__What to work on__: The entries below contain a line with "def rbHalfReset : RbHalf" and a line with "def groupReset : GroupSt". Retype exactly everything from the first down to the second, both included, and nothing else.

__Input material__:
-- ==== Sys2Proof/Machine/Outputs.lean ====
section
/-!
DEFINITION. Field outputs (08): latches, expectation, readback, load class, lock-off, test steps, field supply groups and the
output status word.
-/

namespace Sys2Proof.Machine

/-! ## State -/

/-- Counter and filtered state of one readback terminal in one half (08 R263). -/
structure RbTerm where
  cnt : Nat
  filt : Bool
  deriving DecidableEq, Repr

/-- Both terminals in one half, and the mismatching windows in a row (08 R265). -/
structure RbHalf where
  plus : RbTerm
  minus : RbTerm
  mism : Nat
  deriving DecidableEq, Repr

/-- One output. `quiet`: windows for which comparison is suspended after a change of E. `onFor`: windows since E rose.
`age`: milliseconds since the last passed test, none before the first. `toDue`, `overdue`: milliseconds until a test is due
and since it has been due. `lsNext`: the high-side dark step of the test has passed. `lightCls`: the class that the latest light step gave
(08 R266). -/
structure OutCell where
  latchH : Bool
  latchL : Bool
  e : Bool
  quiet : Nat
  onFor : Nat
  h : RbHalf
  l : RbHalf
  agree : Nat
  cur : Nat
  cls : BitVec 2
  lightCls : BitVec 2
  cand : BitVec 2
  candRun : Nat
  overRun : Nat
  kind : BitVec 4
  hsHeld : Bool
  lsHeld : Bool
  clearRun : Nat
  fails : Nat
  failKind : BitVec 4
  age : Option Nat
  toDue : Nat
  overdue : Nat
  lsNext : Bool
  partner : Bool
  driveSeen : Option Nat
  deriving DecidableEq, Repr

def rbTermReset : RbTerm := { cnt := 0, filt := false }
def rbHalfReset : RbHalf := { plus := rbTermReset, minus := rbTermReset, mism := 0 }
def outCellReset : OutCell :=
  { latchH := false, latchL := false, e := false, quiet := 0, onFor := 0, h := rbHalfReset, l := rbHalfReset, agree := 0,
    cur := 0, cls := 0, lightCls := 0, cand := 0, candRun := 0, overRun := 0, kind := 0, hsHeld := false, lsHeld := false, clearRun := 0,
    fails := 0, failKind := 0, age := none, toDue := 0, overdue := 0, lsNext := false, partner := false, driveSeen := none }

/-- A field supply group: cut, LOW, both since when (on the millisecond count), the latest measurement of each half in mV, restored but
held until the RELEASE of the first image that shows it (with that image's cycle once frozen), a measurement below 17.4 V, and
windows of suspended comparison. -/
structure GroupSt where
  cut : Bool
  cutAt : Nat
  low : Bool
  lowAt : Nat
  mvH : Nat
  mvL : Nat
  held : Bool
  shownAt : Option Word
  sag : Bool
  suspend : Nat
  deriving DecidableEq, Repr

/-- Every group is cut when the gondola leaves reset (08 R277). -/
def groupReset : GroupSt :=
  { cut := true, cutAt := 0, low := false, lowAt := 0, mvH := 0, mvL := 0, held := false, shownAt := none, sag := false, suspend := 0 }

/-- The output side of the gondola. `used`: groups whose engine has run a step in this readback interval. -/
structure OutSt where
  cfg : List (Nat × Word)
  outs : List (Nat × OutCell)
  groups : List (Nat × GroupSt)
  stoppedH : Bool
  stoppedL : Bool
  used : BitVec 8
  parallel : BitVec 96
  /-- RB_EXPECT of the image applied at the latest RELEASE. -/
  expect : BitVec 96
  deriving DecidableEq, Repr

def outStReset : OutSt :=
  { cfg := [], outs := [], groups := [], stoppedH := false, stoppedL := false, used := 0, parallel := 0, expect := 0 }

/-- What the outputs take from the rest of the module: it claims, the ripcord has fired, the outputs with a held drop, whether
the module is in SAFE, and the millisecond count. -/
structure OutCx where
  claims : Bool
  fired : Bool
  dropped : List Nat
  safe : Bool
  ms : Nat
  deriving DecidableEq, Repr

def outCfg (x : OutSt) (o : Nat) : Word := getA (0x29653348 : Word) x.cfg o
def outCell (x : OutSt) (o : Nat) : OutCell := getA outCellReset x.outs o
def putOutCell (o : Nat) (c : OutCell) (x : OutSt) : OutSt := { x with outs := putA outCellReset o c x.outs }
def modOutCell (o : Nat) (f : OutCell → OutCell) (x : OutSt) : OutSt := putOutCell o (f (outCell x o)) x
def groupSt (x : OutSt) (g : Nat) : GroupSt := getA groupReset x.groups g
def putGroup (g : Nat) (s : GroupSt) (x : OutSt) : OutSt := { x with groups := putA groupReset g s x.groups }
def modGroup (g : Nat) (f : GroupSt → GroupSt) (x : OutSt) : OutSt := putGroup g (f (groupSt x g)) x
/-- Group of an output (08 R258). -/
def outGroup (o : Nat) : Nat := o / 12

def cfgTestMs (w : Word) : Nat := 1000 * (w.extractLsb' 26 6).toNat
def cfgOpenTh (w : Word) : Nat := (w.extractLsb' 16 5).toNat
def cfgLowTh (w : Word) : Nat := (w.extractLsb' 8 8).toNat
def cfgOverTh (w : Word) : Nat := 4 * (w.extractLsb' 0 8).toNat

/-! ## Fault kinds (08 Table 8.6) -/

def fkNONE : BitVec 4 := 0
def fkREADBACK : BitVec 4 := 1
def fkHLAPART : BitVec 4 := 2
def fkFOREIGNPLUS : BitVec 4 := 3
def fkFOREIGNMINUS : BitVec 4 := 4
def fkHSSTUCK : BitVec 4 := 5
def fkBYPASS : BitVec 4 := 6
def fkHSTEST : BitVec 4 := 7
def fkLSUNPROVEN : BitVec 4 := 8
def fkOVERLOAD : BitVec 4 := 9

/-- Switches held open by a lock: high side, low side. -/
def heldBy (k : BitVec 4) : Bool × Bool :=
  if k = fkNONE then (false, false)
  else if k = fkFOREIGNPLUS || k = fkHSSTUCK then (false, true)
  else if k = fkFOREIGNMINUS then (true, false)
  else (true, true)

/-- Light tests run while the lock stands. -/
def lightAllowed (k : BitVec 4) : Bool := k ≠ fkFOREIGNPLUS && k ≠ fkFOREIGNMINUS && k ≠ fkHSSTUCK
/-- The lock is cleared by a light step that passes while the output is commanded off. -/
def clearedByLight (k : BitVec 4) : Bool := [fkREADBACK, fkBYPASS, fkHSTEST, fkLSUNPROVEN, fkOVERLOAD].contains k

/-- An output is commanded off: its RB_EXPECT bit in the applied image is 0 (08 R281). -/
def commandedOff (x : OutSt) (o : Nat) : Bool := !bitOf x.expect o

/-- A tail record of an output. -/
def outRecord (code : BitVec 16) (o : Nat) (k : BitVec 4) : LogReq :=
  { code := code, unit_ := 5, place := BitVec.ofNat 4 (outGroup o), index := BitVec.ofNat 8 o, data := k.setWidth 64 }

/-- Lock an output off (08 R281, R282); a lock that stands keeps its code. -/
def setLock (o : Nat) (k : BitVec 4) (x : OutSt) : OutSt × List LogReq :=
  let c := outCell x o
  if c.kind ≠ fkNONE then (x, [])
  else
    let hl := heldBy k
    (putOutCell o { c with kind := k, hsHeld := hl.1, lsHeld := hl.2, latchH := c.latchH && !hl.1,
                           latchL := c.latchL && !hl.2, clearRun := 0, fails := 0, lsNext := false, agree := 0 } x,
      [outRecord cdLOCKSET o k])

/-- The lock clears (08 R282): the output is due for a test at once (R269). While a half has stopped, HL_APART stands on the output in its
place (R262). -/
def clearLock (o : Nat) (x : OutSt) : OutSt × List LogReq :=
  let c := outCell x o
  if c.kind = fkNONE then (x, [])
  else
    let y := putOutCell o { c with kind := fkNONE, hsHeld := false, lsHeld := false, clearRun := 0, agree := 0, fails := 0,
                                   toDue := 0, overdue := 0, lsNext := false } x
    let r := if x.stoppedH || x.stoppedL then setLock o fkHLAPART y else (y, [])
    (r.1, outRecord cdLOCKCLEAR o c.kind :: r.2)

/-! ## Expectation (08 R264) -/

/-- E of an output. -/
def expectOf (cx : OutCx) (x : OutSt) (o : Nat) : Bool :=
  let g := groupSt x (outGroup o)
  bitOf x.expect o && !cx.fired && cx.claims && !g.cut && !g.held && decide ((outCell x o).kind = fkNONE) &&
    !cx.dropped.contains o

__Written solution__:
def rbHalfReset : RbHalf := { plus := rbTermReset, minus := rbTermReset, mism := 0 }
def outCellReset : OutCell :=
  { latchH := false, latchL := false, e := false, quiet := 0, onFor := 0, h := rbHalfReset, l := rbHalfReset, agree := 0,
    cur := 0, cls := 0, lightCls := 0, cand := 0, candRun := 0, overRun := 0, kind := 0, hsHeld := false, lsHeld := false, clearRun := 0,
    fails := 0, failKind := 0, age := none, toDue := 0, overdue := 0, lsNext := false, partner := false, driveSeen := none }

/-- A field supply group: cut, LOW, both since when (on the millisecond count), the latest measurement of each half in mV, restored but
held until the RELEASE of the first image that shows it (with that image's cycle once frozen), a measurement below 17.4 V, and
windows of suspended comparison. -/
structure GroupSt where
  cut : Bool
  cutAt : Nat
  low : Bool
  lowAt : Nat
  mvH : Nat
  mvL : Nat
  held : Bool
  shownAt : Option Word
  sag : Bool
  suspend : Nat
  deriving DecidableEq, Repr

/-- Every group is cut when the gondola leaves reset (08 R277). -/
def groupReset : GroupSt :=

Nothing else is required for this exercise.